----- INPUT DATA
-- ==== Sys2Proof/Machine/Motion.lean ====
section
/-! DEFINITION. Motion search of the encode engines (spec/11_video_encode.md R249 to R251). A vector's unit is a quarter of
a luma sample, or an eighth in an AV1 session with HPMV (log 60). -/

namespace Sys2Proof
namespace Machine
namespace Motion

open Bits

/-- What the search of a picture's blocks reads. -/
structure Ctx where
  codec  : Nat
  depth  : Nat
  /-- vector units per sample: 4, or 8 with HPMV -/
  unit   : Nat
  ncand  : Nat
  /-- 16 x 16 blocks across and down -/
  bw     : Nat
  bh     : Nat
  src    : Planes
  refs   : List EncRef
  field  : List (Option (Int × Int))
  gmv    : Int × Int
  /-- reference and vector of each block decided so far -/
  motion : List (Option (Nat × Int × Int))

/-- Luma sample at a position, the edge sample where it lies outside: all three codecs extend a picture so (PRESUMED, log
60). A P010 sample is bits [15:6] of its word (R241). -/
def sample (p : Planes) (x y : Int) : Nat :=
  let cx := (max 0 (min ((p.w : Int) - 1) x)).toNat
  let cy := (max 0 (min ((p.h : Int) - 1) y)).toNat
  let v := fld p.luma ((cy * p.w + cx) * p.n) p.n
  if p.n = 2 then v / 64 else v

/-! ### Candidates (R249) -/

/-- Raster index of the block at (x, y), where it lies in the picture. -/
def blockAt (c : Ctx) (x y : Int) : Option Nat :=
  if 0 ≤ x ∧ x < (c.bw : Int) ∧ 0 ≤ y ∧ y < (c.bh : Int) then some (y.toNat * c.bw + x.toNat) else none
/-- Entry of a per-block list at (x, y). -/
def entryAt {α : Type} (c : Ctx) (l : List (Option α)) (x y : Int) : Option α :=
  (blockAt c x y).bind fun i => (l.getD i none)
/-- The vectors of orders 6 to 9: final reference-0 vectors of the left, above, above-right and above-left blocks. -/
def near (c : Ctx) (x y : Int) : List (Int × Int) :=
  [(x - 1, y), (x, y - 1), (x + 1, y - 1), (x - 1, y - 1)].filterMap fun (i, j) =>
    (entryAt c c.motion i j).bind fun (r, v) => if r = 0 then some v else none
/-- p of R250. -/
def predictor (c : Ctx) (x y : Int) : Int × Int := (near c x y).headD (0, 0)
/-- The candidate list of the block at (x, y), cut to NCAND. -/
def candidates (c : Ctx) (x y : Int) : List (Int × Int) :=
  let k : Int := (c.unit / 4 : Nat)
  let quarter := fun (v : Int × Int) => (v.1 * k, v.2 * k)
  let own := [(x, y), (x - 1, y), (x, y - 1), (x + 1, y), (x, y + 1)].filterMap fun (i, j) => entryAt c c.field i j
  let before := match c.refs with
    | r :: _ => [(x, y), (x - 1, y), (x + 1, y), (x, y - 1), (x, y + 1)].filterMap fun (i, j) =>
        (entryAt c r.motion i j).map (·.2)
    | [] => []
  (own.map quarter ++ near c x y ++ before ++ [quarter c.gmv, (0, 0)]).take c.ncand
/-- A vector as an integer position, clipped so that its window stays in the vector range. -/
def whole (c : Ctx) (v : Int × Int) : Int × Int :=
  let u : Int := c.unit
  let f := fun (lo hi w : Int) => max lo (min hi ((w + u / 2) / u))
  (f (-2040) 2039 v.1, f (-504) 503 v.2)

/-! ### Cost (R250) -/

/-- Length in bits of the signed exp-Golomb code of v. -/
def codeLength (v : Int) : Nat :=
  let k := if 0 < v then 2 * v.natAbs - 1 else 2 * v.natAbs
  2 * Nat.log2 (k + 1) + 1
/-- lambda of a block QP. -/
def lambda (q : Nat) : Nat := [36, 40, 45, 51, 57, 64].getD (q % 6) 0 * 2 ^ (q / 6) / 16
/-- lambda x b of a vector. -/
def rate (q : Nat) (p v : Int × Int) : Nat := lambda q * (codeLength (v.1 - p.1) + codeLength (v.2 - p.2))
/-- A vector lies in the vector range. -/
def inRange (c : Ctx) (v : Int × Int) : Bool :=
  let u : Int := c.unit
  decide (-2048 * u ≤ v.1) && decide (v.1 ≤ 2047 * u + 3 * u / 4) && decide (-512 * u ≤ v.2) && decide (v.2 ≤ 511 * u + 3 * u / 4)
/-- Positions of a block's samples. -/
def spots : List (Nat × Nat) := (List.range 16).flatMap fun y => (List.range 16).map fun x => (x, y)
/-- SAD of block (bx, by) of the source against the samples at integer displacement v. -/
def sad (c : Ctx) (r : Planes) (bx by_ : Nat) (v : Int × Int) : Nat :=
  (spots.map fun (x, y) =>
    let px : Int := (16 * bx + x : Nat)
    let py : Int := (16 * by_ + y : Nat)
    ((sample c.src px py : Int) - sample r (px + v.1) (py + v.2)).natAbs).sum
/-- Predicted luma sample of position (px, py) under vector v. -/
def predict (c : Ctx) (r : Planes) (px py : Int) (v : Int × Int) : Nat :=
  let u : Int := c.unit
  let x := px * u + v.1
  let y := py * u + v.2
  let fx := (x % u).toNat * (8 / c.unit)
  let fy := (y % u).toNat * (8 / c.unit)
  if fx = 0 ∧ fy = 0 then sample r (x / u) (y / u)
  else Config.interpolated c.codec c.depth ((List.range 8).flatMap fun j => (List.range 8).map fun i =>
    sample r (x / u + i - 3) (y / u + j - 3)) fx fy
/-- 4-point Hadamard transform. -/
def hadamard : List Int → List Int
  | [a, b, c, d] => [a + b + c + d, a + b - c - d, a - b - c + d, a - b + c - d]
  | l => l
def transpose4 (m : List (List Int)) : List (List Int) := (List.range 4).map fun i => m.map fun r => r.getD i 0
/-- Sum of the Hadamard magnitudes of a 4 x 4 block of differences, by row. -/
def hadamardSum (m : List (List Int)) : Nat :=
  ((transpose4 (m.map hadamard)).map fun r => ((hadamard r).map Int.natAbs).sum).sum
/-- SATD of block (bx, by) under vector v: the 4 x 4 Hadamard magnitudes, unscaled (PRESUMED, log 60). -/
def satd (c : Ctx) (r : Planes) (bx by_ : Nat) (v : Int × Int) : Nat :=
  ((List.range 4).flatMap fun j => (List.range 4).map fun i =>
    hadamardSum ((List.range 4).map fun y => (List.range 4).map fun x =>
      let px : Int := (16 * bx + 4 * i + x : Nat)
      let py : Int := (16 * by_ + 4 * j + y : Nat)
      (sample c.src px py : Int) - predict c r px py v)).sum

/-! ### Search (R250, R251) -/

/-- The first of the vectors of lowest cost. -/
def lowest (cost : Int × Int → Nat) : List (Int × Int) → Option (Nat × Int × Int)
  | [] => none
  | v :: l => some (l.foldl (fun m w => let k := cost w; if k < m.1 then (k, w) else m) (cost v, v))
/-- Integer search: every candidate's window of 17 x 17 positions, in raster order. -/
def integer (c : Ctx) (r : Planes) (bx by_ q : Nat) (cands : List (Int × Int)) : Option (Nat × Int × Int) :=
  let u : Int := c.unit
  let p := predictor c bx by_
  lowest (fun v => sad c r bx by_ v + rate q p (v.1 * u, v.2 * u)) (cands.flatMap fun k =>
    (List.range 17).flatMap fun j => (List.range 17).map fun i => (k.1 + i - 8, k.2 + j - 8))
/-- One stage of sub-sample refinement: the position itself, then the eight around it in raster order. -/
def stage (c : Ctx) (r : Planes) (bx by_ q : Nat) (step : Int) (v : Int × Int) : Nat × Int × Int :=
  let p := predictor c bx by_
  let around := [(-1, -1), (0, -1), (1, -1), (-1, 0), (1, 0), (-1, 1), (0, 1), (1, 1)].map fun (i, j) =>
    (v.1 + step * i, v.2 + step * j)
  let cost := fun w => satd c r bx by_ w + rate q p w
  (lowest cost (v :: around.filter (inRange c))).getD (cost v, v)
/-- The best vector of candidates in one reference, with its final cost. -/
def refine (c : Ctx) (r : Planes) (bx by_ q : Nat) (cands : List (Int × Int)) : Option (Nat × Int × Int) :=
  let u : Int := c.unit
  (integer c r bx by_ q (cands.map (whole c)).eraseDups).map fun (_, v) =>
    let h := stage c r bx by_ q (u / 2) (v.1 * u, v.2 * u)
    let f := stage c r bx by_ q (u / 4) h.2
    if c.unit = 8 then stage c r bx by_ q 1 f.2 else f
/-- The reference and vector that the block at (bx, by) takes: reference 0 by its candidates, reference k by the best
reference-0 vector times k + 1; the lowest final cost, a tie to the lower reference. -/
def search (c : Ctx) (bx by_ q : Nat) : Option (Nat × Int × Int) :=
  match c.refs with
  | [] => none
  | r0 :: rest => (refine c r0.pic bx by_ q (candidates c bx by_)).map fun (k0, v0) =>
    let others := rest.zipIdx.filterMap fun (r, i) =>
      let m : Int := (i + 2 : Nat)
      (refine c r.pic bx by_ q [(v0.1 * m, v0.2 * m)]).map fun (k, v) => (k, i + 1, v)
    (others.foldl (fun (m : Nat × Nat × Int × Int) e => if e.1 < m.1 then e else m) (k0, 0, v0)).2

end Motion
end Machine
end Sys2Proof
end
----------
WORK INSTRUCTION: Check each line of the records for the string "getD" and copy those that have it.

RESULT BELOW:
  (blockAt c x y).bind fun i => (l.getD i none)
def lambda (q : Nat) : Nat := [36, 40, 45, 51, 57, 64].getD (q % 6) 0 * 2 ^ (q / 6) / 16
def transpose4 (m : List (List Int)) : List (List Int) := (List.range 4).map fun i => m.map fun r => r.getD i 0
  (lowest cost (v :: around.filter (inRange c))).getD (cost v, v)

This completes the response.